Pada pemakaian suhu tinggi, ada beberapa faktor yang perlu diperhatikan, yaitu :
1.      Mikroba penyebab kebusukan dan yang dapat membahayakan kesehatan manusia harus
dimatikan,
2.      Panas yang digunakan sedikit mungkin menurunkan nilai gizi makanan,
3.      Faktor-faktor organoleptik misalnya citarasa juga harus dipertahankan.
2.2    Proses pengolahan pangan dengan suhu tinggi.
Pengolahan pangan dengan suhu tinggi memiliki beberapa macam proses diantaranya adalah:
1.    Blanching
Blanching merupakan suatu cara pemanasan pendahuluan atau perlakuan pemanasan tipe
pasteurisasi yang dilakukan pada suhu kurang dri 100 o C selama beberapa menit, dengan
menggunakan air panas atau uap. Biasanya suhu yang digunakan sekitar 82 – 93 oC selama 3 – 5
menit. Contoh blansing misalnya mencelupkan sayuran atau buah dalam air mendidih selama 3 –
5 menit atau mengukusnya selama 3 – 5 menit. Tujuan utama blansing ialah menginaktifan
enzim diantaranya enzim peroksidase dan katalase, walaupun sebagian dari mikroba yang ada
dalam bahan juga turut mati. Kedua jenis enzim ini paling tahan terhadap panas,. Blansing
biasanya dilakukan terhadap sayur-sayuran dan buah-buahan yang akan dikalengkan atau
dikeringkan.
Blanching biasanya digunakan sebagai perlakuan pendahuluan suatu proses pengolahan.
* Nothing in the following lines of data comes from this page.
/-- INJECT_POISON (R63): in ONLINE only. -/
def execInjectPoison (c : Cxl) (dpa : Nat) (s : State) : Host.Outcome State Fault Refusal :=
  after (s.begin.stdFull c 0x4301 fun s => s.stdJournal c 0x4301 (digestOf [dpa]) fun s =>
    if s.dev ≠ .online then (.mediaDisabled, s)
    else match s.poisonAddr c.ld dpa with
      | none => (.invalidPhysicalAddress, s)
      | some a => (.success, (if s.persistent a then s.dirtyPage a else s).poisonAt a .injected))

/-- CLEAR_POISON (R30, R63): the line takes the data given. -/
def execClearPoison (c : Cxl) (dpa : Nat) (data : Line) (s : State) : Host.Outcome State Fault Refusal :=
  after (s.begin.stdFull c 0x4302 fun s => s.stdJournal c 0x4302 (digestOf [dpa]) fun s =>
    match s.poisonAddr c.ld dpa with
    | none => (.invalidPhysicalAddress, s)
    | some a =>
      let s := if s.persistent a then s.dirtyPage a else s
      let s : State := { s with mem := writeLine s.mem a (BitVec.allOnes 64) data }
      (.success, (s.unpoison a).onBasin fun b => { b with repair := b.repair.filter (· ≠ a / 64) }))

/-- GET_SCAN_MEDIA_CAPABILITIES (R61): the time a scan takes is not stated. -/
def execGetScanMediaCapabilities (c : Cxl) (s : State) : Host.Outcome State Fault Refusal :=
  after (s.begin.stdStatus c 0x4303 fun s => s.freeWords 0x4303 1)

/-- SCAN_MEDIA (R61, R62): finds every poisoned line of the range, for the logical device that asked. -/
def execScanMedia (c : Cxl) (start len : Nat) (s : State) : Host.Outcome State Fault Refusal :=
  after (s.begin.stdFull c 0x4304 fun s =>
    (s.onPort fun h => { h with scans := mput c.ld (s.poisonIn' h.poison c.ld start len) h.scans }).cxlRet 0x4304
      .backgroundStarted)

/-- GET_SCAN_MEDIA_RESULTS (R61). -/
def execGetScanMediaResults (c : Cxl) (s : State) : Host.Outcome State Fault Refusal :=
  after (s.begin.stdFull c 0x4305 fun s =>
    match s.port.scans.find? fun q => q.1 == c.ld with
    | some q => s.cxlRet 0x4305 .success ((mergeLines q.2).flatMap fun x => [x.1 * 64, x.2.1, x.2.2.code])
    | none => s.cxlRet 0x4305 .unsupported)

/-! ### Dynamic Capacity and logical devices (R49 to R59) -/

/-- GET_DYNAMIC_CAPACITY_CONFIGURATION (R42, R49, R53): regions; base, length, block size of region 0 and whether it is
shareable. -/
def execGetDynamicCapacityConfiguration (c : Cxl) (s : State) : Host.Outcome State Fault Refusal :=
  after (s.begin.stdStatus c 0x4800 fun s =>
    let (v, p) := s.ranges c.ld
    (if s.port.whole ∨ s.slowLink then [0] else [1, v, p, GiB, b2n s.port.caps.sharing], s))

/-- GET_DYNAMIC_CAPACITY_EXTENT_LIST (R508): the extents the host has accepted. -/
def execGetDynamicCapacityExtentList (c : Cxl) (s : State) : Host.Outcome State Fault Refusal :=
  after (s.begin.stdStatus c 0x4801 fun s =>
    let l := s.port.extents.filter fun p => p.1 / 8192 == c.ld && decide (p.2 = .accepted)
    (l.length :: l.map fun p => p.1 % 8192, s))

/-- ADD_DYNAMIC_CAPACITY_RESPONSE (R54, Table 2-5). -/
def execAddDynamicCapacityResponse (c : Cxl) (accepted declined : List Nat) (s : State) :
    Host.Outcome State Fault Refusal :=
  after (s.begin.stdFull c 0x4802 fun s =>
    let (r, s) := s.dcAnswer c.ld accepted declined
    s.cxlRet 0x4802 r)

/-- RELEASE_DYNAMIC_CAPACITY (R55, Table 2-5). -/
def execReleaseDynamicCapacity (c : Cxl) (es : List Nat) (s : State) : Host.Outcome State Fault Refusal :=
  after (s.begin.stdFull c 0x4803 fun s =>
    let (r, s) := s.dcRelease c.ld es
    s.cxlRet 0x4803 r)

/-- SET_LD_ALLOCATIONS (R51, R58): from the fabric manager over MCTP, for the LD_COUNT logical devices; the allocations
must fit and take effect at the next BRINGUP. While SHUTDOWN_RECORD does not read NONE it is invalid in the present state,
which its return code says as Inject Poison's does (log entry 99). -/
def execSetLdAllocations (c : Cxl) (start : Nat) (l : List (Nat × Nat)) (s : State) : Host.Outcome State Fault Refusal :=
  after (s.begin.stdFull c 0x5402 fun s =>
    if c.transport < 2 then s.cxlRet 0x5402 .unsupported
    else s.stdJournal { c with fm := true } 0x5402 (digestOf (l.flatMap fun p => [p.1, p.2])) fun s =>
      if s.reg Reg.SHUTDOWN_RECORD ≠ Shut.none.code then (.mediaDisabled, s)
      else
        let new := (l.zipIdx).foldl (fun m p => mset (0, 0) m (start + p.2) p.1) s.port.allocs
        let vol := s.reg Reg.VOLATILE_SIZE
        let ext := s.basin.host / GiB - 64 * vol
        if s.reg Reg.LD_COUNT < start + l.length ∨ vol < sumOf (new.map fun p => p.2.1) ∨ ext < sumOf (new.map fun p => p.2.2) then
          (.invalidInput, s)
        else (.success, s.onPort fun h => { h with allocs := new }))

/-- QOS_FRACTION_SET (R59): a logical device's limit or allocation fraction. -/
def execQosFractionSet (ld : Nat) (limit : Bool) (v : Nat) (s : State) : Host.Outcome State Fault Refusal :=
  let s := s.begin
  after (if !s.firmwareUp ∨ 8 ≤ ld then s
    else s.onPort fun h => if limit then { h with qosLimit := mset 0 h.qosLimit ld (v % 256) }
      else { h with qosAlloc := mset 0 h.qosAlloc ld (v % 256) })

/-- HDM_DECODER_COMMIT (R52, Table 2-4): `on` commits the next decoder, otherwise the last one is uncommitted. -/
def execHdmDecoderCommit (ld : Nat) (on : Bool) (base size skip ways gran : Nat) (lock : Bool) (s : State)
    (hdmH : Bool := true) :
    Host.Outcome State Fault Refusal :=
  let s := s.begin
  after (if !s.port.up ∨ !s.lds.contains ld then s
    else if on then s.commitDecoder ld base size skip ways gran lock hdmH
    else s.uncommitDecoder ld)

/-! ### DOE (R44, R67) -/

/-- The number of the FM-owned logical device, which the spec does not give: CXL's LD-ID 0xFFFF (PRESUMED, log entry 225). -/
abbrev fmOwned : Nat := 0xFFFF

/-- A function is presented to a logical device's host (R44): PF0 and PF1 to each, PF2 in single-logical operation and to
the FM-owned logical device. -/
def State.presents (s : State) (ld fn : Nat) : Bool :=
  s.port.up && (if fn = 2 then (if s.port.mld then ld == fmOwned else ld == 0) else decide (fn < 2) && s.lds.contains ld)

/-- CDAT_TABLE_ACCESS (R42, R44, R67): the ranges presented and their latencies, 400 ns read and 350 ns write. -/
def execCdatTableAccess (ld : Nat) (s : State) : Host.Outcome State Fault Refusal :=
  let s := s.begin
  after (if s.presents ld 0 then
      let (v, p) := s.ranges ld
      s.emit (.doe 2 [v, p, 400, 350])
    else s)

/-- DOE_DISCOVERY (R44, Table 2-2): PF0 lists Discovery, CMA, Secured CMA and Table Access; PF1 and PF2 Discovery alone. -/
def execDoeDiscovery (ld fn : Nat) (s : State) : Host.Outcome State Fault Refusal :=
  let s := s.begin
  after (if !s.presents ld fn then s
    else s.emit (.doe 0 (if fn = 0 then [0, 1, 2, 0x1E98] else [0])))

/-- OTHER_STANDARD_CXL_COMMAND (R508): Media Disabled in the restricted states; elsewhere a command the device does not
list is unsupported. -/
def execOtherStandardCxlCommand (c : Cxl) (op : Nat) (s : State) : Host.Outcome State Fault Refusal :=
  after (s.begin.stdFull c op fun s => s.cxlRet op .unsupported)

end Sys2Proof.Machine
end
Proses pengolahan pangan yang menggunakan perlakuan pemanasan pendahuluan
dengan blanching, antara lain adalah pembekuan, pengeringan dan pengalengan. Sebagai
medium blanching biasa digunakan air, uap air atau udara panas dengan suhu sesuai yang
diinginkan. Suhu dan lamanya waktu yang dibutuhkan untuk pemanasan tergantung pada bahan
dan tujuan blanching. Umumnya blanching dilakukan pada suhu kurang dari 100C selama
beberapa menit. Kebanyakan bahan pangan, biasanya blanchingdilakukan pada suhu 80C.
Berdasarkan atas proses yang akan dilakukan selanjutnya maka blanching dapat dibedakan
menjadi dua, yaitu:
a.       Blanching sebagai perlakuan pendahuluan untuk proses pembekuan dan pengeringan.
b.      Blanching sebagai perlakuan pendahuluan untuk proses pengalengan. 
Adapun tujuan blanching sebagai perlakuan pendahuluan untuk masing-masing berbeda.
Tujuan blanching sebagai perlakuan pendahuluan untuk proses pembekuan dan pengeringan
adalah:
a.       Mengurangi jumlah mikroba pada permukaan bahan pangan.
b.      Menginaktifkan enzim yang dapat menyebabkan penurunan kualitas bahan pangan.
c.       Menghilangkan beberapa substansi pada bahan pangan yang dapat menyebabkan adanya off
flavor (flavor yang tidak diinginkan).
d.      Mempertahankan warna alami dari bahan pangan.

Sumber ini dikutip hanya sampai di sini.